Он сам не знал, что он говорил. Он лгал, но все теперь казалось ему позволено для достижения вдруг представившейся и неудержимо манившей цели.
— Да?
— Да и да, всеми силами души, как может любить пролетарий, как я, снизу вверх.
— Не говорите, не говорите.
Они были одни, и случилось то, чего не ожидал ни он, ни она, и что в один час погубило всю ее восемнадцатилетнюю замужнюю счастливую и чистую жизнь, и что для него осталось навсегда мучительным воспоминанием.
Было два часа ночи, она все еще не спала и вспоминала то, что было, с ужасом и наслаждением, и сознание ужаса своего положения увеличивало наслаждение воспоминания об его любви.
6
Михаил Неустроев был сын умершего от пьянства ветеринарного фельдшера. Мать его, необразованная женщина, была жива и жила у его брата Степана, магистра государственного права, оставленного при университете.
Сам он был студентом университета уволен вместе с другими товарищами за революционную деятельность.
Как и не могло быть иначе в то время, в которое он жил, Неустроев, особенно после изгнания из университета, как даровитый, нравственный и решительный человек, попал в кружок революционеров. Кружок этот ставил своей задачей изменение существующего правительства разными способами и в том числе и устранение (убийством) самых вредных лиц. В самом начале участия Неустроева провокатор, шпион, выдал членов кружка, захватили некоторых, но самые важные скрылись. Неустроев же и вовсе не был привлечен к суду. Оставшись на свободе, Неустроев решил пожить в деревне среди народа и для этого согласился, по совету Соловьева, принять на время место учителя у Порхуновых.
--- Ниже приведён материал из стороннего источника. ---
/-- A management TX descriptor is read and its frame queued, or refused (R366, R371, R377, R378): TX ring t. A ring's next frame is
ready when the one before it has been sent or refused, so that the ring's order holds across the classes. -/
def txDescriptor (f : Fabric) (m : MemState) (n : NetState) (p t : Nat) : Fabric × MemState × NetState :=
  let r := 4 + t
  let x := portOf n p
  let s := mget (fun _ => RingSt.reset) x.rings r
  if !ringRuns f p r || ringBusy x r || s.fetch == rdN f (ringAt p r 8) then (f, m, n)
  else
    let i := s.fetch
    let d := dramRead f m 6 (descAt f p r i) 16
    let f := d.1
    let m := d.2.1
    let w := wordsOf 4 (rawBytes d.2.2)
    let addr := (w[0]?.getD 0).toNat
    let w1 := w[1]?.getD 0
    let len := fld w1 13 0
    if !readOk d.2.2 || decide (dramTop ≤ addr) then (ringErr f p r, m, n)
    else
      let s' : RingSt := { s with fetch := (i + 1) % getF f (ringAt p r 4) 10 0 }
      let n := setPort n p { x with rings := mset (fun _ => RingSt.reset) x.rings r s' }
      if len < 14 ∨ getF f (netAt p 0x50) 13 0 < len + 4 then
        let b := txBack f m (stat n p 39) p r i 1
        (raise b.1 (pNET p) 4, b.2)
      else if dramBad addr len then txBack f m n p r i 2
      else if !linkUp f p then txBack f m n p r i 3
      else
        let b := dramRead f m 6 addr len
        let n := if readOk b.2.2 then n else stat n p 22
        let bytes := zeroPoison b.2.2
        let n := creditsNow f n p
        let x := portOf n p
        let fr : TxFrame := ⟨fld w1 18 16, max 64 (len + 4), castOf (bytes.take 6), decide (len < 60), f.msc.toNat,
          .mgmt r i (fld (w[2]?.getD 0) 15 0) (bit w1 20) (wireBytes bytes)⟩
        (b.1, b.2.1, setPort n p { x with queue := x.queue ++ [fr] })

-- Transmit selection (R379, R382)

/-- A frame leaves a class queue. -/
def dropFrame (v : NetPort) (t : TxFrame) : NetPort := { v with queue := v.queue.erase t }

/-- Frames at the head of a class that no open interval can hold are discarded (R382). -/
def gateDrops (f : Fabric) (m : MemState) (n : NetState) (p : Nat) : Fabric × MemState × NetState :=
  (portOf n p).queue.foldl (fun (acc : Fabric × MemState × NetState) t =>
    let v := portOf acc.2.2 p
    match longestOpen acc.1 v p t.cls with
    | none => acc
    | some ns =>
      if (v.queue.find? (fun u => u.cls == t.cls)) == some t && decide (100 * ns < wireTime acc.1 p t.len) then
        let n := stat (setPort acc.2.2 p (dropFrame v t)) p 41
        let f := raise acc.1 (pNET p) 16
        match t.body with
        | .mgmt r i _ _ _ => txBack f acc.2.1 n p r i 4
        | .stream _ _ => (f, acc.2.1, n)
      else acc) (f, m, n)

/-- A queued management frame that a lowered MAX_FRAME no longer admits (R370, R371). -/
def tooLong (f : Fabric) (p : Nat) (t : TxFrame) : Bool :=
  match t.body with
  | .mgmt _ _ _ _ _ => decide (getF f (netAt p 0x50) 13 0 < t.len)
  | .stream _ _ => false
/-- Management frames at the head of a class that are too long are not sent (R370, R371): each is written back with TX_LEN_ERR. -/
def lenDrops (f : Fabric) (m : MemState) (n : NetState) (p : Nat) : Fabric × MemState × NetState :=
  (portOf n p).queue.foldl (fun (acc : Fabric × MemState × NetState) t =>
    let v := portOf acc.2.2 p
    if tooLong acc.1 p t && (v.queue.find? (fun u => u.cls == t.cls)) == some t then
      match t.body with
      | .mgmt r i _ _ _ =>
        let b := txBack acc.1 acc.2.1 (stat (setPort acc.2.2 p (dropFrame v t)) p 39) p r i 1
        (raise b.1 (pNET p) 4, b.2)
      | .stream _ _ => acc
    else acc) (f, m, n)

/-- The head of a class may start (R379). -/
def mayStartFrame (f : Fabric) (v : NetPort) (p : Nat) (t : TxFrame) : Bool :=
  v.mask.testBit t.cls &&
    (!getB f (netAt p (0x800 + 4 * t.cls)) 31 || decide (0 ≤ mget zeroI v.credit t.cls)) &&
    (match gateRemain f v p t.cls with
     | none => true
     | some ns => decide (wireTime f p t.len ≤ 100 * ns))

/-- The frame an idle port starts (R379). -/
def selectFrame (f : Fabric) (v : NetPort) (p : Nat) : Option TxFrame :=
  ((upto 8).reverse.filterMap (fun c => v.queue.find? (fun t => t.cls == c))).find? (mayStartFrame f v p)

/-- An idle port starts a frame (R379); its SFD crosses at a stamp in 1/256 ns. -/
def txStart (f : Fabric) (m : MemState) (n : NetState) (p stamp : Nat) : Fabric × MemState × NetState :=
  if !linkUp f p || (portOf n p).cur.isSome then (f, m, n)
  else
    let (f, m, n) := gateDrops f m (gatesNow f n p) p
    let (f, m, n) := lenDrops f m n p
    match selectFrame f (portOf n p) p with
    | none => (f, m, n)
    | some t => (f, m, setPort n p { dropFrame (portOf n p) t with cur := some (t, stamp) })

/-- A TX stamp reaches the queue, or is lost (R383). -/
def tsqPush (f : Fabric) (n : NetState) (p : Nat) (e : TsEntry) : Fabric × NetState :=
  let v := portOf n p
  if v.tsq.length < 16 then
    (raise (putF f (netAt p 0x70C) 4 0 (v.tsq.length + 1)) (pNET p) 5, setPort n p { v with tsq := v.tsq ++ [e] })
  else
    let f := putB f (netAt p 0x70C) 8 true
    (raise (wrN (bump f (netAt p 0x710)) (netAt p 0x714) e.tag) (pNET p) 6, n)

/-- The TX stamp of a frame (R367). -/
def txStamp (f : Fabric) (p boundary : Nat) : Nat := (boundary + pmaTx f p + getF f (netAt p 0x54) 23 0) % 2 ^ 48

/-- A frame has left the port (R376, R383, R384). -/
def txEnd (f : Fabric) (m : MemState) (n : NetState) (p : Nat) : Fabric × MemState × NetState :=
  match (portOf n p).cur with
  | none => (f, m, n)
  | some (t, stamp) =>
    let n := creditsNow f n p
    let n := setPort n p { portOf n p with cur := none }
    let n := stat (stat n p 32) p 33 t.len
    let n := if t.padded then stat n p 38 else n
    let n := if t.cast = 1 then stat n p 36 else if t.cast = 2 then stat n p 37 else n
    match t.body with
    | .stream pk _ =>
      let a := ra (pSTRM + 5 + pk.stream / 256) (0x40 + 0xC * (pk.stream % 256) + 4)
      (bump f a, m, stat n p 34)
    | .mgmt r i tag req _ =>
      let (f, m, n) := txBack f m (stat n p 35) p r i 0
      if req then
        let s := txStamp f p stamp
        let r := tsqPush f (stat n p 43) p ⟨tag, t.cls, s / 256 % 2 ^ 32, s % 256⟩
        (r.1, m, r.2)
      else (f, m, n)

/-- A read of TSQ_TAG (R383). -/
def tsqRead (f : Fabric) (n : NetState) (q p : Nat) : Fabric × NetState :=
  let v := portOf n p
  match v.tsq with
  | [] => (latch (answer f q 0) q [(netAt p 0x704, 0), (netAt p 0x708, 0)], n)
  | e :: r =>
    let f := latch (answer f q (2 ^ 31 + e.cls * 2 ^ 16 + e.tag)) q
      [(netAt p 0x704, BitVec.ofNat 32 e.ns), (netAt p 0x708, BitVec.ofNat 32 (e.frac * 2 ^ 24))]
    (putF f (netAt p 0x70C) 4 0 r.length, setPort n p { v with tsq := r })

-- Gate lists (R381, R382)

/-- The change instant of R382. -/
def changeInstant (f : Fabric) (p : Nat) : Nat :=
  let base := getF f (netAt p 0x84C) 7 0 * 2 ^ 32 + rdN f (netAt p 0x848)
  let cycle := rdN f (netAt p 0x850)
  let ahead := (base + 2 ^ 40 - time40 f) % 2 ^ 40
  if 0 < ahead ∧ ahead ≤ 2 ^ 39 then base
  else
    let d := (time40 f + 2 ^ 40 - base) % 2 ^ 40
    (base + (d / cycle + 1) * cycle) % 2 ^ 40

/-- A write of GATE_CTRL (R381, R382): one that asks for a change while PENDING is rejected whole. -/
def gateCtrl (f : Fabric) (m : MemState) (n : NetState) (p : Nat) (v : Word) : Fabric × MemState × NetState :=
  let pend := getB f (netAt p 0x844) 0
  if bit v 1 && pend then (fail f (pNET p) 0x0103 0x840, m, n)
  else
    let f := putB f (netAt p 0x840) 0 (bit v 0)
    let n := gatesNow f n p
    if !bit v 1 then (f, m, n)
    else
      let n := setPort n p { portOf n p with change := some (changeInstant f p) }
      gateDrops (netSettle (putB f (netAt p 0x844) 0 true) p) m n p

/-- The change instant is reached (R382). -/
def gateApply (f : Fabric) (m : MemState) (n : NetState) (p : Nat) : Fabric × MemState × NetState :=
  match (portOf n p).change with
  | none => (f, m, n)
  | some at_ =>
    if 2 ^ 39 ≤ (time40 f + 2 ^ 40 - at_) % 2 ^ 40 then (f, m, n)
    else
      let n := creditsNow f n p
      let v := portOf n p
      let f := wrR (wrR (wrR f (netAt p 0x868) (rdR f (netAt p 0x848))) (netAt p 0x86C) (rdR f (netAt p 0x850)))
        (netAt p 0x870) (rdR f (netAt p 0x854))
      let f := putB (putB f (netAt p 0x844) 0 false) (netAt p 0x844) 1 true
      let n := gatesNow f (setPort n p { v with oper := v.admin, change := none, cycleAt := at_ }) p
      gateDrops (raise (netSettle f p) (pNET p) 14) m n p

/-- A write of GCL_ACCESS by requester q (R382, R397). -/
def gclAccess (f : Fabric) (n : NetState) (q p : Nat) (v : Word) : Fabric × NetState :=
  let sel := rdO f q (netAt p 0x858)
  let i := fld sel 7 0
  let x := portOf n p
  let (f, n) :=
    if !bit v 0 then (f, n)
    else if bit sel 16 then (fail f (pNET p) 0x0100 0x864, n)
    else if getB f (netAt p 0x844) 0 then (fail f (pNET p) 0x0103 0x864, n)
    else
      let e := (fld (rdO f q (netAt p 0x85C)) 7 0, fld (rdO f q (netAt p 0x860)) 29 0)
      (f, setPort n p { x with admin := mset (fun _ => (255, 0)) x.admin i e })
  if bit v 1 then
    let x := portOf n p
    let e := gclOf (if bit sel 16 then x.oper else x.admin) i
    (wrO (wrO f q (netAt p 0x85C) (BitVec.ofNat 32 e.1)) q (netAt p 0x860) (BitVec.ofNat 32 e.2), n)
  else (f, n)

-- Registers with checks, statistics, soft reset

/-- A write of PORT_CFG, MAX_FRAME or an admin field (R365, R370, R382); txMax is the longest frame of the port's enabled TX
streams. -/
def netWrite (f : Fabric) (p off txMax : Nat) (v : Word) : Fabric :=
  let a := netAt p off
  if off = 0x40 then
    if fld v 1 0 = 3 then fail f (pNET p) 0x0100 off
    else if enabled f (pNET p) ∧ fld v 1 0 ≠ netMode f p then fail f (pNET p) 0x0102 off
    else wrR f a (v &&& 0x33)
  else if off = 0x50 then
    let l := fld v 13 0
    if l < 64 ∨ 9216 < l then fail f (pNET p) 0x0100 off
    else if l < txMax then fail f (pNET p) 0x0101 off
    else wrN f a l
  else if getB f (netAt p 0x844) 0 then fail f (pNET p) 0x0103 off
  else if off = 0x850 ∧ (v.toNat < 1000 ∨ 1000000000 < v.toNat) then fail f (pNET p) 0x0100 off
  else if off = 0x854 ∧ (fld v 8 0 < 1 ∨ 256 < fld v 8 0) then fail f (pNET p) 0x0100 off
  else if off = 0x854 then wrR f a (v &&& 0x1FF)
  else if off = 0x84C then wrR f a (v &&& 0xFF)
  else wrR f a v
Так он и прожил у них десять месяцев, но три дня тому назад приезжал к Соловьеву, где Неустроев виделся с ним, его товарищ по партии и привез ему от исполнительного комитета требование приехать в Москву для важного дела, в котором он был нужен. Дело это было завладение деньгами казначейства для расходов партии. Нужны были энергические люди, и приглашали Неустроева. Это-то и вызвало его отказ от места и то странное, случившееся с ним в этот вечер неожиданное событие, которое еще больше, чем все другое, поощряло его к немедленному отъезду. Поезд шел только на другой день утром. И он решил зайти к другу своему, сельскому учителю Соловьеву, переночевать у него, от него послать за своими вещами и, не возвращаясь в дом, уехать.
Так он и сделал.
Соловьев жил в самой школе, в задней комнатке с одним окошком. Неустроев никого, кроме сторожа, не встретил на деревне. Ночь была темная, и сторож строго окликнул его.
— Я, Неустроев.
— Кто я?
— Да с барского двора.
— А, куда же бог несет?
— Да к Петру Федоровичу. Что, он дома?
— А где же ему быть. Спит, я чай.
Неустроев подошел к окну школы и начал стучать. Долго никто не отзывался. Потом вдруг совсем бодрый, энергичный, веселый голос прокричал:
— Кого бог дает? Говори, не то оболью.
И слышно было, как босые ноги подошли по скрипучим доскам к окну.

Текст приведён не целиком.